**Description of the task**.
Which lines in the listing below contain the word "none"? Copy each one.

**Data records**.

/-- The settings of quotas, which turn with the switch trays (R203). -/
def isQuota (id : BitVec 16) : Bool := decide (0x0480 ≤ id.toNat) && decide (id.toNat ≤ 0x04FF)

/-- The unit a quota turns at: the last of the switch trays' (R203; log 148); with no switch tray in service, the RMU. -/
def Turn.quotaUnit (t : Turn) : Option TurnUnit :=
  if !t.units.any isSwitchUnit then some .rmu
  else
    match t.units.filter fun u => isSwitchUnit u && !t.turned.contains u with
    | [u] => some u
    | _ => none

/-- The unit a change turns at: that of its partition, or of the partition of its keyway, of the switch trays for a quota; else the
RMU (R203, R356). -/
def State.changeUnit (s : State) (t : Turn) (c : Change) : Option TurnUnit :=
  match c with
  | .val (id, .rack) _ => if isQuota id then t.quotaUnit else some .rmu
  | .val (_, .part p) _ =>
    some ((t.units.find? fun u => !t.turned.contains u && (s.unitParts t u).contains p).getD .rmu)
  | .val (_, .kw _) _ =>
    some (((s.epochParts c).head?.bind fun p => t.units.find? fun u => !t.turned.contains u && (s.unitParts t u).contains p).getD .rmu)
  | _ => some .rmu

/-- A partition created, reshaped or deleted at its unit's turn; a move, and what needs quadrants not yet free, waits for the whole
turn (R355, R357, R358). -/
def State.shapeAt (a : State × Turn) (e : PartId × Option Shape) : State × Turn :=
  let s := a.1
  if s.heldUp e then a
  else
    let r := s.applyShapes [e] a.2.toSession
    let gone := s.cfg.running.filter fun x => !(r.cfg.running.any fun y => y.1 = x.1)
    (r, { a.2 with partsBefore := a.2.partsBefore ++ [(e.1, s.part e.1)], lost := a.2.lost ++ gone })

/-- A change of a partition that is gone does nothing. -/
def State.stillHas (s : State) : Change → Bool
  | .val (_, .part p) _ => (s.part p).isSome
  | _ => true

/-- Is a change one of a partition of the list? -/
def changesOf (ps : List PartId) : Change → Bool
  | .val (_, .part p) _ => ps.contains p
  | _ => false

/-- A unit turns: shapes, values and keys, and the epochs of the partitions whose epoch the turn advances (R349, R356). -/
def State.turnUnit (s : State) (t : Turn) (u : TurnUnit) : State × Turn :=
  let parts := (s.unitParts t u).filter fun p => !t.turnedParts.contains p
  let moved := parts.filter (s.moves t)
  let ps := parts.filter fun p => t.epochsBefore.any fun e => e.1 = p
  let own := t.shapes.filter fun e => parts.contains e.1 && !moved.contains e.1
  let shaped := own.foldl State.shapeAt (s, t)
  let late := (own.filter fun e => !(shaped.2.partsBefore.any fun x => x.1 = e.1)).map Prod.fst
  let mine := t.todo.filter fun c => s.changeUnit t c = some u && !changesOf late c
  let s := shaped.1.applyChanges (mine.filter shaped.1.stillHas)
  let s := (s.turnEpochs ps 2 t.toSession).tellBindings mine
  let s := moved.foldl (fun s p => s.modPart p fun v => { v with heldByTurn := true }) s
  (s, { shaped.2 with turned := t.turned ++ [u], turnedParts := t.turnedParts ++ parts,
                      todo := t.todo.filter fun c => !mine.contains c })
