/-- A detector, and not a command, an escalation or a dump. -/
def isDetector (d : Nat) : Bool := d ≠ 0 && d ≠ 10 && d ≠ 12

/-- The completed level that a detector's request shows to have failed: it fired on a unit inside its scope within the
window. -/
def State.recurs (s : State) (q : ResetReq) : Option Window :=
  if isDetector q.detector then
    s.windows.find? fun w => decide (q.firedAt ≤ w.endOsc) &&
      (s.unitQuads q.scope q.chip).any (s.scopeQuads w.scope).contains
  else none

/-- The lowest-numbered chip on which detectors in the queue have fired inside a scope. -/
def State.detecting (s : State) (x : Scope) (q : ResetReq) : Option ChipId :=
  let ns := (q :: s.resetReqs).filterMap fun r =>
    if isDetector r.detector && (s.unitQuads r.scope r.chip).any (s.scopeQuads x).contains then r.chip else none
  match ns with
  | n :: rest => some (rest.foldl min n)
  | [] => none

/-- RESET_STARTED: the first request that can be taken is. -/
def execResetStarted (t : Nat) (s : State) : Out3 :=
  let s := s.tick t
  match s.resetReqs.find? s.takeable with
  | none => .next s
  | some q =>
    let s := { s with resetReqs := s.resetReqs.erase q }
    match s.recurs q with
    | none => .next (s.takeRequest q)
    | some w =>
      let chip := s.detecting w.scope q
      let next := s.nextLevel w.level w.scope chip (some q.scope)
      let s := { s with windows := s.windows.erase w }
      let s := s.failLevel w.level 1 w.scope chip (some q.scope)
      match next with
      | some (l, _) => .next (if l < q.level then s.takeRequest q else s)
      | none => .next s

/-! ### Completion (R319, R320) -/

/-- Deadlines of levels 1 to 5 in ns. -/
def resetDeadlineNs (level : Nat) : Nat :=
  if level ≤ 1 then 200000 else if level = 2 then 2000000 else if level = 3 then 500000000
  else if level = 4 then 30000000000 else 120000000000

/-- Links retrained by a level 4 or 5: a spared lane may be tested again, at once, and rejoins when it passes (R167); a link held for
its three quarantines is free (R163). -/
def State.retrain (s : State) (n : ChipId) : State :=
  (List.finRange 8).foldl (fun s p => s.modSides { chip := n, port := p } fun k =>
    { k with retrained := k.spared ≠ 0, testHeldUntil := if k.spared ≠ 0 then s.osc else k.testHeldUntil,
             quarantined := k.quarantined && !k.stuck, stuck := false }) s

/-- Every unit of the scope back in service. -/
def State.backInService (s : State) (r : ResetRun) : State :=
  let s := match r.scope with
    | .tray t => if s.heldOut (unitTray t) then s else s.modTray t fun x => { x with powered := true, efuseOpen := false }
    | _ => s
  let ns := (scopeChips r.scope).filter fun n => !s.chipLocked n && !s.chipHeldOut n
  let s := ns.foldl (fun s n => s.modChip n fun c => { c with power := .up }) s
  let s := ns.foldl (fun s n => (s.setPorts n true).retrain n) s
  if ns = [] then s else (s.scopeParts r.scope).foldl (fun s p => if (s.part p).any Part.waiting then s else s.settleIngest p) s

/-- A running reset fails. -/
def State.failRun (s : State) (r : ResetRun) (cause : Nat) : State :=
  let s := { s with resets := s.resets.filter fun x => x.scope ≠ r.scope }
  (s.dropOp r.op).failLevel r.level cause r.scope r.chip none

/-- RESET_DONE: complete within its deadline and with its self-tests passed; the window of R320 opens. An OP_RESET completes here, and
a fence that waits for it with it: a DESIGN CHOICE (log 153). -/
def execResetDone (t : Nat) (scope : Scope) (selfTestOk : Bool) (s : State) : Out3 :=
  let s := s.tick t
  match s.resets.find? fun r => r.scope = scope with
  | none => .next s
  | some r =>
    if s.resetHeld r then .next s
    else if r.startOsc + resetDeadlineNs r.level < s.osc then .next (s.failRun r 0)
    else if !selfTestOk then .next (s.failRun r 2)
    else
      let s := { s with resets := s.resets.filter fun x => x.scope ≠ scope }
      let s := s.backInService r
      let s := s.log Lg.resetDone (scopeUnit scope)
        (le 2 (scopeUnit scope).toNat ++ le 1 r.level ++ le 4 ((s.osc - r.startOsc) / 1000))
      let w : Window := { level := r.level, scope := scope, chip := r.chip, endOsc := s.osc + s.rackSet 0x0902#16 * 1000000 }
      let s := { s with windows := s.windows.filter (fun (x : Window) => x.scope ≠ scope) ++ [w] }
      .next (s.dropOp r.op).settleTurns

**Output**.
    | _ => none
  else none
    if isDetector r.detector && (s.unitQuads r.scope r.chip).any (s.scopeQuads x).contains then r.chip else none
  | [] => none
  | none => .next s
    | none => .next (s.takeRequest q)
      | none => .next s
  (s.dropOp r.op).failLevel r.level cause r.scope r.chip none
  | none => .next s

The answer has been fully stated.